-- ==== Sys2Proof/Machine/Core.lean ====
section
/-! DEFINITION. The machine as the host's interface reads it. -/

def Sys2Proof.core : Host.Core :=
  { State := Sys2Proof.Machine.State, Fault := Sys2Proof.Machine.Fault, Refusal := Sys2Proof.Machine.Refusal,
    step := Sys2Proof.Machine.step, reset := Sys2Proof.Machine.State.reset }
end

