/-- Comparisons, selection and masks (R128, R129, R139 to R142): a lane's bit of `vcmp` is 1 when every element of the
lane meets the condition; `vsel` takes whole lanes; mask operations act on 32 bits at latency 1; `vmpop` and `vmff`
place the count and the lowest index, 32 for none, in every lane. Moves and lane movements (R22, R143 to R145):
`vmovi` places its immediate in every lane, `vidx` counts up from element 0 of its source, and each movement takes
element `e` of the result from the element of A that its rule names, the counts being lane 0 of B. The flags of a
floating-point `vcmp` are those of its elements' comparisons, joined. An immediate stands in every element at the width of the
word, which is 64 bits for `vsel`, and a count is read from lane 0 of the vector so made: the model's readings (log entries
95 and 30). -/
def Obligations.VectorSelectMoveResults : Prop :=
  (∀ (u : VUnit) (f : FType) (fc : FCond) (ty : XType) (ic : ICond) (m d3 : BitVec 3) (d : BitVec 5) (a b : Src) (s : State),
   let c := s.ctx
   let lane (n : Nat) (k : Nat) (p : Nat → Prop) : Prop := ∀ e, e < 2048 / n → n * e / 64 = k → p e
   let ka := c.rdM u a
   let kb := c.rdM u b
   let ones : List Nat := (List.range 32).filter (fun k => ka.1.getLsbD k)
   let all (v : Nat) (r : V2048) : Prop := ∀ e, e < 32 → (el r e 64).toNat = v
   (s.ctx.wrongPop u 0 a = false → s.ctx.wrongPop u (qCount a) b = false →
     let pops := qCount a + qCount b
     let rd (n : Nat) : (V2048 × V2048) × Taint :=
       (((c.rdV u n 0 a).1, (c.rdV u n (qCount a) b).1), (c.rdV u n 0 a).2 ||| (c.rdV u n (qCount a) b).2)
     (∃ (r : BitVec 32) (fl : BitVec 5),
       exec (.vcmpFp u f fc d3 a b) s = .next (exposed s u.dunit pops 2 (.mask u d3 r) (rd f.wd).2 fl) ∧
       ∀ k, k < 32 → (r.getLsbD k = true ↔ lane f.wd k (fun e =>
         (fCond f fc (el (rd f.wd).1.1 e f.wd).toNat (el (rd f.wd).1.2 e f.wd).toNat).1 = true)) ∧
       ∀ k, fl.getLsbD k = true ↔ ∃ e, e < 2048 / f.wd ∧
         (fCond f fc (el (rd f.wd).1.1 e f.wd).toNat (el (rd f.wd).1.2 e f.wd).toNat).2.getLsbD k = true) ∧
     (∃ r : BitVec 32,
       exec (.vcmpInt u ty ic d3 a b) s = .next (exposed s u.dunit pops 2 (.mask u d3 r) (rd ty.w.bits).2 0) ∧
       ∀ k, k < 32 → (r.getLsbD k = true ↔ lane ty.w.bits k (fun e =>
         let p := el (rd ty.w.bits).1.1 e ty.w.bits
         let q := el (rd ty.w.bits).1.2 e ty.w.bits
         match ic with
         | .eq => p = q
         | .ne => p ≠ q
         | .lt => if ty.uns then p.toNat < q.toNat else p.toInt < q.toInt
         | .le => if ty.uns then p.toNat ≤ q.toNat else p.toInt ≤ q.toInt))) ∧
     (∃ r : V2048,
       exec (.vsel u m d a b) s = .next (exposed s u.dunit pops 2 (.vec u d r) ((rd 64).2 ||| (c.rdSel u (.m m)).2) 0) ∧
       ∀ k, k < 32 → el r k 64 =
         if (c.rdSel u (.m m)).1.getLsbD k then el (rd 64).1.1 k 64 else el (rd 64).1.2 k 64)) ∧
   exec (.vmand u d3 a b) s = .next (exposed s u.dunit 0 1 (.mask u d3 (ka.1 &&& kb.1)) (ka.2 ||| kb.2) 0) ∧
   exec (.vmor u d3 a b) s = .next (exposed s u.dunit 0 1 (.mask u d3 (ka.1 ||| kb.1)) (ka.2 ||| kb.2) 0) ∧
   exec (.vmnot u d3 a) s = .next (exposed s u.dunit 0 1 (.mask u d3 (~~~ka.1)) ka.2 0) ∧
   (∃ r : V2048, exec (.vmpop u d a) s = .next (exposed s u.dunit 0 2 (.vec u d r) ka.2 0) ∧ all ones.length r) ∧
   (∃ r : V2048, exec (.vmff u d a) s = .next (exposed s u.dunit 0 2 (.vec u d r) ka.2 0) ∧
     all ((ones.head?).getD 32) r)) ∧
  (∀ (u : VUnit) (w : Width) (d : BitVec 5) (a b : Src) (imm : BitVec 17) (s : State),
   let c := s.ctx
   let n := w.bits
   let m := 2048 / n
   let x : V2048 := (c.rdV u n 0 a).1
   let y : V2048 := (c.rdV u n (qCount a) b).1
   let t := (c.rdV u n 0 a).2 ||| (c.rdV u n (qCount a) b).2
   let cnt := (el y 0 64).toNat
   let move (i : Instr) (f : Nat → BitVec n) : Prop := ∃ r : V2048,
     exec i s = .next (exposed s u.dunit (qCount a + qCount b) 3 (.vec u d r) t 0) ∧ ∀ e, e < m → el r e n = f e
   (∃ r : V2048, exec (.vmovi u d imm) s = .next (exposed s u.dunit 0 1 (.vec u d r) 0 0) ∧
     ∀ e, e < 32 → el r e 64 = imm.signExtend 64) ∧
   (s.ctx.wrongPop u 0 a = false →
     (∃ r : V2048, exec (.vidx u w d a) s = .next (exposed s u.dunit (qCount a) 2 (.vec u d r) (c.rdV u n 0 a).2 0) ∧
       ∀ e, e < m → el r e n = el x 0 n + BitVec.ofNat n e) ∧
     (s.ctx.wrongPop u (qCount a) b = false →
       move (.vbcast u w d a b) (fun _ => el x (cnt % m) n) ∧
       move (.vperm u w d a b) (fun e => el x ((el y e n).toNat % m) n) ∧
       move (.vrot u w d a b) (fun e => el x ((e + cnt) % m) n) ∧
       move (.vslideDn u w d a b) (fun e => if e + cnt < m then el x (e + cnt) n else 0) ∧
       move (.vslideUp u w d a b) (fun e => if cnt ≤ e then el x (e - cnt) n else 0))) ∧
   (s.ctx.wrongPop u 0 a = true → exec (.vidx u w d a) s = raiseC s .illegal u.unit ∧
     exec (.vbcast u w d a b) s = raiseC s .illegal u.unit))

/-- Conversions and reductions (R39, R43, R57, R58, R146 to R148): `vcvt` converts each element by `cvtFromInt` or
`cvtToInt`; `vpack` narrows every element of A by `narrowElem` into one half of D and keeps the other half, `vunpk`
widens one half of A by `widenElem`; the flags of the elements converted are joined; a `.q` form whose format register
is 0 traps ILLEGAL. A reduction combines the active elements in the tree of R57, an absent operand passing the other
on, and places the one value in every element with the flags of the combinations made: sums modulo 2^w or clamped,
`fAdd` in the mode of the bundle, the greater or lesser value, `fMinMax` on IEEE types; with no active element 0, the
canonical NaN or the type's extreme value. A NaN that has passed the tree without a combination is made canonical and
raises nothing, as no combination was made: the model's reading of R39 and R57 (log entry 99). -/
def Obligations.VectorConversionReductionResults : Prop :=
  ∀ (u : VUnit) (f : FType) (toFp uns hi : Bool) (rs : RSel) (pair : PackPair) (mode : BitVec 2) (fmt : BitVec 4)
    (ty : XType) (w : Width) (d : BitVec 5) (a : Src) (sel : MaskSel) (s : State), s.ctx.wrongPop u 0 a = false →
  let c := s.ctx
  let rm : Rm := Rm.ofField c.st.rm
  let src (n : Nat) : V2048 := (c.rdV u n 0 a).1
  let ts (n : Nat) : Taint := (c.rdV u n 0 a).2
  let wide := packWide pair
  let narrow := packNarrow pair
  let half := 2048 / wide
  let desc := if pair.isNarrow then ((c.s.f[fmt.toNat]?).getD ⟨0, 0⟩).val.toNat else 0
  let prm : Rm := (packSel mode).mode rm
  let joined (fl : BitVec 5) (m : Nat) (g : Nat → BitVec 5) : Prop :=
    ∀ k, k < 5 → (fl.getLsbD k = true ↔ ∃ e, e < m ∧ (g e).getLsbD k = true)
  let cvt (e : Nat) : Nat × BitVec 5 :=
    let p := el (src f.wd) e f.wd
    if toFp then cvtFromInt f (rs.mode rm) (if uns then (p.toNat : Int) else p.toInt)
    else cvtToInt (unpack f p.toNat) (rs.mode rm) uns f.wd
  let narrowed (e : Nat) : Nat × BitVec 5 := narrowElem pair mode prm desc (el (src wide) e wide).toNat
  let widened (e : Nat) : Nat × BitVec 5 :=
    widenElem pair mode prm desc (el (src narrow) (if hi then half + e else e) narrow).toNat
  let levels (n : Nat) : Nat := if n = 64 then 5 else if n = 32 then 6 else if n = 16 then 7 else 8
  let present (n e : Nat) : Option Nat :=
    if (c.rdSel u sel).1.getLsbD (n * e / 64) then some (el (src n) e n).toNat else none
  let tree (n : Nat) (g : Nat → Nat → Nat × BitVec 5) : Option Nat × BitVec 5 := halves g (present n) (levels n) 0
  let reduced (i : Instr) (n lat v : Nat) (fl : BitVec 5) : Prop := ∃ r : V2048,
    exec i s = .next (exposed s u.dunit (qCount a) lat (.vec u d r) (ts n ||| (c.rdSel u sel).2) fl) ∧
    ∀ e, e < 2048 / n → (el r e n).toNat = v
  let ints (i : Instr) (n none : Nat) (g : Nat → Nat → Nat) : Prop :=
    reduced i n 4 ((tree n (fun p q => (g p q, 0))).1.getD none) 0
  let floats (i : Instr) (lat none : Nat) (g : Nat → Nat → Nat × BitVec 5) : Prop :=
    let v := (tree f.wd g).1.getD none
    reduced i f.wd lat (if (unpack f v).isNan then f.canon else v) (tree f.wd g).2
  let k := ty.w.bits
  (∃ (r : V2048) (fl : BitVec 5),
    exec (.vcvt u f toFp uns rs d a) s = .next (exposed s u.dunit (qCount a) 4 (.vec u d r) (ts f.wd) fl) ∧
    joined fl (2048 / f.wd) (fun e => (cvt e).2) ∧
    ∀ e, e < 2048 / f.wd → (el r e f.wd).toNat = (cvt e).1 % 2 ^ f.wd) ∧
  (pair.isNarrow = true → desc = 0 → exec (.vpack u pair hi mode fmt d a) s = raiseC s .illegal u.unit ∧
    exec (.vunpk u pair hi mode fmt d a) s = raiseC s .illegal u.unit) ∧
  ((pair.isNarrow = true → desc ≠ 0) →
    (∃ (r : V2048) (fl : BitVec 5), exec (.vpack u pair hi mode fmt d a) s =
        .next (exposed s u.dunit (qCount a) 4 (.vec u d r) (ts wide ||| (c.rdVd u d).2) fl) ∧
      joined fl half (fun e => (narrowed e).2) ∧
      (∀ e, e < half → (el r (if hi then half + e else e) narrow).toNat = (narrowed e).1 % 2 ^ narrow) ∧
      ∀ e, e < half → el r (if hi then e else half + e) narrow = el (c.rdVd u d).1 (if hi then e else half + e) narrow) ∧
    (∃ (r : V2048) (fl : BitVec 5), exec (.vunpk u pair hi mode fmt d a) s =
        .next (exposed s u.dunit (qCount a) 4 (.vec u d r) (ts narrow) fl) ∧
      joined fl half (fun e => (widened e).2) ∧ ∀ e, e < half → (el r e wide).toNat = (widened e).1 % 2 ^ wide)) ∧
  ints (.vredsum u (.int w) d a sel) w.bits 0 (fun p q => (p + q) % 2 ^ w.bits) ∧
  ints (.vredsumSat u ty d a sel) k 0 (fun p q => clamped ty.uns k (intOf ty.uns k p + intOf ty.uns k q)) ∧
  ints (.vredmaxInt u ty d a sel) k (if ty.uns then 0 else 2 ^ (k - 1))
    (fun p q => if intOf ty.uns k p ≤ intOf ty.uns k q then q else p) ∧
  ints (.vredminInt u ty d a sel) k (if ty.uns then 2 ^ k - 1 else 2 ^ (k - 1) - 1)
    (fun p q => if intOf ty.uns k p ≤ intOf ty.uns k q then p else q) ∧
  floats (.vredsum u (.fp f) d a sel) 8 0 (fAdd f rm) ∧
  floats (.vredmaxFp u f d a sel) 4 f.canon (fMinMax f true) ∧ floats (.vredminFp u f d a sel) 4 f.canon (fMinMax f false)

==

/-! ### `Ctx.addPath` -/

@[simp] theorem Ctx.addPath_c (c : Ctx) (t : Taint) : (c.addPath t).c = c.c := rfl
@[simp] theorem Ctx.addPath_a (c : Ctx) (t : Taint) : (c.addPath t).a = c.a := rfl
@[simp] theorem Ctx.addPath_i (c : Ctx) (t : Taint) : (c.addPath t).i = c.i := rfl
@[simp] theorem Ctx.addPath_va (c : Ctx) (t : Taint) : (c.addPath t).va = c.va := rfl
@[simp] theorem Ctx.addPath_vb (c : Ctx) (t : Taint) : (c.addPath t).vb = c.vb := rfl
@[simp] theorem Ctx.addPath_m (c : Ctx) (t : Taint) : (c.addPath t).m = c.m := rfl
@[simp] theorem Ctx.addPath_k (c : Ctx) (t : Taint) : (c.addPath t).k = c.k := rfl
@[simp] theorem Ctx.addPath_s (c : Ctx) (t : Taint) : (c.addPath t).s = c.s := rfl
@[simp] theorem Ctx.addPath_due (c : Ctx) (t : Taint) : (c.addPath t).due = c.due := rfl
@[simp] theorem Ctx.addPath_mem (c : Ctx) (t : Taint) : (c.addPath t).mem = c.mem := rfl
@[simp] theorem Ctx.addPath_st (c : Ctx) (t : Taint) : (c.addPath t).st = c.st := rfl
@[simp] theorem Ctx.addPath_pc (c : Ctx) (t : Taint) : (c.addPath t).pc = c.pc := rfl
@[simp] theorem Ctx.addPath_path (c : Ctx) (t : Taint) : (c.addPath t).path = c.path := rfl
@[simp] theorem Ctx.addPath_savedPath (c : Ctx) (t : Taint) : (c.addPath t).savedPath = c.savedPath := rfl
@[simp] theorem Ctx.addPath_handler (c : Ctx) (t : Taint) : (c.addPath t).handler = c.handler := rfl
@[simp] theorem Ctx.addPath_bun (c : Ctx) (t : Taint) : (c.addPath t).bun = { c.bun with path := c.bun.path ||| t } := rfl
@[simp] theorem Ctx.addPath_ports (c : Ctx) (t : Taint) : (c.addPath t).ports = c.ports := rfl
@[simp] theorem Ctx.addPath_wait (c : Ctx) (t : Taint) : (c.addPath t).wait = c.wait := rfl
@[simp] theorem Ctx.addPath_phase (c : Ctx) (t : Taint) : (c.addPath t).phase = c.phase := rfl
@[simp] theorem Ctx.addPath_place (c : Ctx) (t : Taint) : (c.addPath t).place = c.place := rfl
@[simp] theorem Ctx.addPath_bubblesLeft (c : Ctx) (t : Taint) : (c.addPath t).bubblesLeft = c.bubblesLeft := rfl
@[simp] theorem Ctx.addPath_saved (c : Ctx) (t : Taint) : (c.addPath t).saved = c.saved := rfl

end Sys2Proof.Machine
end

-- Exercise aim --
Copy each line of the preceding data that contains the string "false".

-- Output below --
   (s.ctx.wrongPop u 0 a = false → s.ctx.wrongPop u (qCount a) b = false →
   (s.ctx.wrongPop u 0 a = false →
     (s.ctx.wrongPop u (qCount a) b = false →
    (ty : XType) (w : Width) (d : BitVec 5) (a : Src) (sel : MaskSel) (s : State), s.ctx.wrongPop u 0 a = false →
  floats (.vredmaxFp u f d a sel) 4 f.canon (fMinMax f true) ∧ floats (.vredminFp u f d a sel) 4 f.canon (fMinMax f false)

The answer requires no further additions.